Baca Koran babelpos Online - Babelpos

Waktu Pelunasan Dibikin Mepet, Jadi Modus Tipikor Kuota Haji

Gedung KPK-screnshot-

KOMISI Pemberantasan Korupsi (KPK) terus mengusut kasus dugaan korupsi dalam pengelolaan kuota haji tambahan tahun 2023–2024.

-----------------

PADA Kamis, 11 September 2025, KPK memeriksa Kepala Pusat Data dan Informasi (Kapusdatin) Badan Penyelenggara Haji, Moh. Hasan Afandi, untuk mendalami dua poin krusial.  Afandi didalami teknis jemaah haji khusus yang urutannya paling akhir (baru membayar 2024), namun bisa langsung berangkat.

"Penyidik juga mendalami modus pengaturan jangka waktu pelunasan yang dibuat mepet, atau ketat bagi calon jemaah haji khusus yang telah mendaftar dan mengantre sebelum tahun 2024, yaitu hanya dikasih kesempatan waktu 5 hari kerja," ujar Juru Bicara KPK Budi Prasetyo melalui keterangan tertulis dikutip Sabtu, 13 September 2025.

Budi menjelaskan bahwa penyidik KPK menduga hal itu dirancang secara sistematis agar sisa kuota tambahan tidak terserap dari calon jemaah haji yang sudah mengantre sebelumnya.

"Dan akhirnya bisa diperjualbelikan kepada PIHK (Penyelenggara Ibadah Haji Khusus) yang sanggup membayar fee," kata Budi.

Pada Senin, 1 September 2025, mantan Menteri Agama, Yaqut Cholil Qoumas telah diperiksa dalam kapasitasnya sebagai saksi dalam kasus dugaan korupsi kuota haji pada 2023-2024.

Yaqut Dicecar 18 Pertanyaan

Namun, untuk materi pemeriksaan ia enggan membeberkannya.

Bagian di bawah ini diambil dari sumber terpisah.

/-- Whether a rail lies within its UV window (R340). -/
def inWindow (r : Nat) (s : State) : Bool :=
  let x := railAt r s
  decide (x.ref - uvOf r s ≤ x.vSense) && decide (x.vSense ≤ x.ref + ovOf r s)

/-- A rail enters REG. -/
def enterReg (r : Nat) (s : State) : State := updRail r (fun x => { x with st := 2, regAt := s.tick }) s

/-- From n + 2,000 a rail within its window enters REG (R337). -/
def execSoftStartEnd (r : RailId) (s : State) : Res :=
  let r := r.toNat
  let x := railAt r s
  .next (if x.st == 1 && decide (x.softAt + 2000 ≤ s.tick) && inWindow r s then enterReg r s else s)

/-- At n + 2,500 a rail in SOFT that is not within its window has failed; one that is enters REG (R337). -/
def execSoftStartTimeout (r : RailId) (s : State) : Res :=
  let r := r.toNat
  let x := railAt r s
  .next (if x.st == 1 && decide (x.softAt + 2500 ≤ s.tick) then
      (if inWindow r s then enterReg r s else railFaults [(r, 2)] 0xFF s)
    else s)

/-- The delay of a rail in WAIT, in beats; 0 acts as 1 (R339). -/
def retryBeats (r : Nat) (s : State) : Nat := max 1 (railP r 8 15 8 s) * 10000

/-- A rail in WAIT restarts the sequence from VCORE (R339). -/
def execRailRetry (r : RailId) (s : State) : Res :=
  let r := r.toNat
  let x := railAt r s
  if x.st == 4 && decide (x.waitAt + retryBeats r s ≤ s.tick) then
    .next (startRails (updRail r (fun x => { x with st := 0 }) s))
  else .next s

/-- COUNT_LEFT reloads after 10 s in REG (R339). -/
def execCountLeftReload (r : RailId) (s : State) : Res :=
  let r := r.toNat
  let x := railAt r s
  if x.st == 2 && decide (x.regAt + 10000000 ≤ s.tick) then
    .next (updRail r (fun x => { x with left := BitVec.ofNat 4 (railP r 8 3 0 s) }) s)
  else .next s

/-- The rails that are on, the last of the sequence first. -/
def railsOn (s : State) : List Nat := [3, 2, 1, 0].filter (fun r => let st := (railAt r s).st; st == 1 || st == 2 || st == 3)

/-- One beat of a switch-off: the last rail that is on goes to OFF (R336). -/
def execRailSwitchOff (s : State) : Res :=
  if s.rails.offSeq && decide (s.rails.offAt ≤ s.tick) then
    match railsOn s with
    | r :: rest =>
      let s := railDown r 0 s
      .next { s with rails := { s.rails with offSeq := !rest.isEmpty, offAt := s.tick + 1 } }
    | [] => .next { s with rails := { s.rails with offSeq := false } }
  else .next s

/-- RAIL.CTRL.CLEAR in LATCHED or WAIT: COUNT_LEFT reloads and the sequence starts (R339, R352). -/
def railClear (r : Nat) (s : State) : State :=
  let st := (railAt r s).st
  if st == 4 || st == 5 then
    startRails (updRail r (fun x => { x with st := 0, left := BitVec.ofNat 4 (railP r 8 3 0 s) }) s)
  else s

/-- RAIL.CTRL.EN: 0 is OFF, but a LATCHED rail stays as it is (R339); 0 to 1 lets the rail start after its predecessor (R335, R336). A
package that drives no rails keeps EN at 0 (R352, R430). -/
def railEnSet (r : Nat) (en : Bool) (s : State) : State :=
  let was := railEn r s
  if !drivesRails s || was = en then s
  else
    let s := regBit (aRail r 0) 0 en s
    if en then { s with rails := { s.rails with start := s.rails.start || !s.rails.offSeq } }
    else if (railAt r s).st == 5 then s
    else railDown r 0 s

/-! ### Phase faults (R330) -/

/-- A phase, active or not, senses more than 1.5 × ILIM: it is marked and goes to mid level; with fewer than half of the rail's phases
healthy it is a rail fault too. -/
def execPhaseFault (ph : BitVec 6) (mA : Nat) (s : State) : Res :=
  let i := ph.toNat
  let r := railOfPhase i
  if !isSlot1 s && !s.rails.phFault.getLsbD i && decide (3 * ilimOf r s < 2 * ((mA * 256 : Nat) : Int)) then
    let h := (healthyOf r s).length - 1
    let s := { s with rails := { s.rails with phFault := setBit s.rails.phFault i true } }
    if 2 * h < phaseCount r then .next (railFaults [(r, 5)] i s)
    else
      let bs := snapshot 5 0 i (railAt r s).left.toNat (frecSeq s) s.rails.frecLost.toNat s
      let s := report 0x81 oGov 5 (bs.take 176) (capture bs s)
      .next (setActive r ((activeOf r s).filter (· ≠ i)) s)
  else .next s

"Insyaallah kalau saya enggak salah ada 18 (pertanyaan). Materi ditanyakan ke penyidik," tuturnya.

Tak banyak berkomentar usai pemeriksaannya hari ini, dengan terburu-buru meninggalkan Gedung KPK.  Sementara itu, jubir KPK Budi Prasetyo mengatakan bahwa Yaqut didalami soal beda aturan kuota haji tambahan yang didapat untuk tahun 2023-2024.

"Penyidik mendalami terkait dengan kronologi kuota tambahan yang kemudian melalui keputusan menteri dilakukan plotting atau pembagian kuota haji khusus dan juga kuota haji reguler," kata Juru Bicara KPK Budi Prasetyo di Gedung Merah Putih KPK pada Senin, 1 September 2025.

Pada 11 Agustus 2025, KPK mengeluarkan Surat Keputusan tentang larangan bepergian ke luar negeri untuk Yaqut, staf khususnya Ishfah Abidal Aziz, dan pemilik agen perjalanan Maktour Travel, Fuad Hasan Masyhur.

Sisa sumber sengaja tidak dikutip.